Leonete Botelho, in Jornal Público
O incumprimento culposo dos deveres parentais passa a ser crime num projecto que quer "proteger as partes mais frágeis" da família
O fim do divórcio litigioso baseado na culpa, proposto pelo PS, é rodeado de um conjunto de precauções cujo objectivo é "proteger as partes mais frágeis" da família, em especial os filhos, mas também o cônjuge que tiver uma situação mais débil - normalmente a mulher.
Nesse sentido, o projecto de lei ontem apresentado no Parlamento contém duas inovações radicais: o não cumprimento culposo dos deveres parentais passa a ser crime de desobediência. E o trabalho da mulher a favor da família pode passar a ser compensado economicamente no momento da partilha de bens.
No primeiro caso, a alteração ao Código Civil é profunda e não abrange só o divórcio, mas também a separação judicial de pessoas e bens e a nulidade ou anulação do casamento.
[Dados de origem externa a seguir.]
-- ==== Sys2Proof/Laws/PerInstr.lean ====
section
/-! SUPPORT. One statement made for every operation: the command word of a well-formed operation fits the port's wires, and
its two fields are the code of R93 and the operand (30_encoding.md R92). -/

namespace Sys2Proof.Laws.EncodeFits

/-- The word fits `3 + OPW` bits, its top three bits are the operation code, the rest the operand. -/
def Statement (i : Instr) : Prop :=
  ∀ cfg : Config, i.wf cfg = true →
    encode cfg i < 2 ^ (3 + cfg.opw) ∧ encode cfg i / 2 ^ cfg.opw = i.opcode ∧ encode cfg i % 2 ^ cfg.opw = i.operand

/-- A code below 8 and an operand that fits its field make such a word. -/
theorem word_fields (cfg : Config) {k x : Nat} (hk : k < 8) (hx : x < 2 ^ cfg.opw) :
    k * 2 ^ cfg.opw + x < 2 ^ (3 + cfg.opw) ∧ (k * 2 ^ cfg.opw + x) / 2 ^ cfg.opw = k ∧
      (k * 2 ^ cfg.opw + x) % 2 ^ cfg.opw = x := by
  refine ⟨?_, ?_, ?_⟩
  · have : (k + 1) * 2 ^ cfg.opw ≤ 8 * 2 ^ cfg.opw := Nat.mul_le_mul_right _ hk
    have : 2 ^ (3 + cfg.opw) = 8 * 2 ^ cfg.opw := Nat.pow_add 2 3 cfg.opw
    have : (k + 1) * 2 ^ cfg.opw = k * 2 ^ cfg.opw + 2 ^ cfg.opw := Nat.succ_mul _ _
    omega
  · rw [Nat.mul_comm, Nat.mul_add_div (Nat.two_pow_pos _), Nat.div_eq_of_lt hx, Nat.add_zero]
  · rw [Nat.mul_comm, Nat.mul_add_mod, Nat.mod_eq_of_lt hx]

/-- The operand of every operation but `INIT` and `WRITE` is 0. -/
theorem word_fields_zero (cfg : Config) {k : Nat} (hk : k < 8) :
    k * 2 ^ cfg.opw + 0 < 2 ^ (3 + cfg.opw) ∧ (k * 2 ^ cfg.opw + 0) / 2 ^ cfg.opw = k ∧
      (k * 2 ^ cfg.opw + 0) % 2 ^ cfg.opw = 0 :=
  word_fields cfg hk (Nat.two_pow_pos _)

theorem init (capacity : Nat) : Statement (.init capacity) := fun cfg h =>
  word_fields cfg (k := 0) (by decide) (of_decide_eq_true h)

theorem isempty : Statement .isempty := fun cfg _ => word_fields_zero cfg (k := 1) (by decide)

theorem isfull : Statement .isfull := fun cfg _ => word_fields_zero cfg (k := 2) (by decide)

theorem availdata : Statement .availdata := fun cfg _ => word_fields_zero cfg (k := 3) (by decide)

theorem availspace : Statement .availspace := fun cfg _ => word_fields_zero cfg (k := 4) (by decide)

theorem write (value : Byte) : Statement (.write value) := fun cfg _ =>
  word_fields cfg (k := 5) (by decide) (Machine.byteValue_lt cfg value)

theorem read : Statement .read := fun cfg _ => word_fields_zero cfg (k := 6) (by decide)

theorem flush : Statement .flush := fun cfg _ => word_fields_zero cfg (k := 7) (by decide)

end Sys2Proof.Laws.EncodeFits
end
Em vez de poder paternal, fala-se de responsabilidades parentais e determina que "as questões de particular importância para a vida do filho são exercidas em comum" pelos pais.
Por outro lado, "pretende-se diminuir a ligeireza com que se desprezam as decisões dos tribunais e se alteram os hábitos e as expectativas dos filhos, nesta matéria". E por isso o incumprimento culposo das responsabilidades parentais passa a constituir um crime de desobediência, nos termos da lei penal.
No capítulo da protecção do cônjuge mais frágil, o projecto - desenvolvido a partir de estudos de dois especialistas da família, Guilherme de Oliveira e Anália Torres - introduz o conceito de crédito de compensação "sempre que se verificar assimetria entre os cônjuges nos contributos para os encargos da vida familiar".
E cria a obrigatoriedade do tribunal encaminhar os casais desavindos para serviços de mediação familiar, como forma de prevenir o divórcio ou ajudar a resolver conflitos.
Ao apresentar o projecto de lei, o líder parlamentar do PS, Alberto Martins, começou por confirmar o fim do divórcio litigioso e a criação da figura do divórcio sem consentimento de um dos cônjuges, baseado num conceito de divórcio-ruptura e já não um divórcio-sanção.
Igreja pode ser ouvida
Assim, o fim do casamento sem consentimento passa a ser aferido no tribunal com base em causas objectivas: a separação de facto por um ano, a alteração das faculdades mentais de uma das partes, a ausência sem notícias ou "quaisquer outros factos que, independentemente da culpa, mostrem a ruptura definitiva".
Entre as causas pode estar a violência doméstica - que a existir como crime é tratada em processo penal -, o adultério ou a violação de deveres do casamento, que continuam a existir. "Interessa é haver ruptura da vida em comum por factos objectivos e já não por razões subjectivas, como a culpa", explicitou Alberto Martins.
Questionado (na conferência de imprensa) sobre as críticas que a Igreja Católica tem feito, Alberto Martins frisou que o regime proposto diz respeito "ao casamento civil e tão-só". Embora admita a possibilidade de se poder ouvir no Parlamento "quem queira ser ouvido", o parlamentar deixou claro que o PS não abdica "da matéria estrutural" do projecto.
Coube a Rosário Carneiro, deputada independente e católica que integra o Movimento Humanismo e Democracia, responder às dúvidas da Igreja. "A preocupação fundamental deste projecto é a família, mas a família só é um bem enquanto é funcional", começou por dizer.
"Um divórcio representa uma ruptura, não é algo positivo, mas, verificada a disfuncionalidade da família, é prudente que o Estado ajude a acautelar e a regular as consequências dessa ruptura", prosseguiu.
Para concluir: "Este projecto olha para as causas objectivas dessa disfuncionalidade e tenta reduzir os danos dessa ruptura."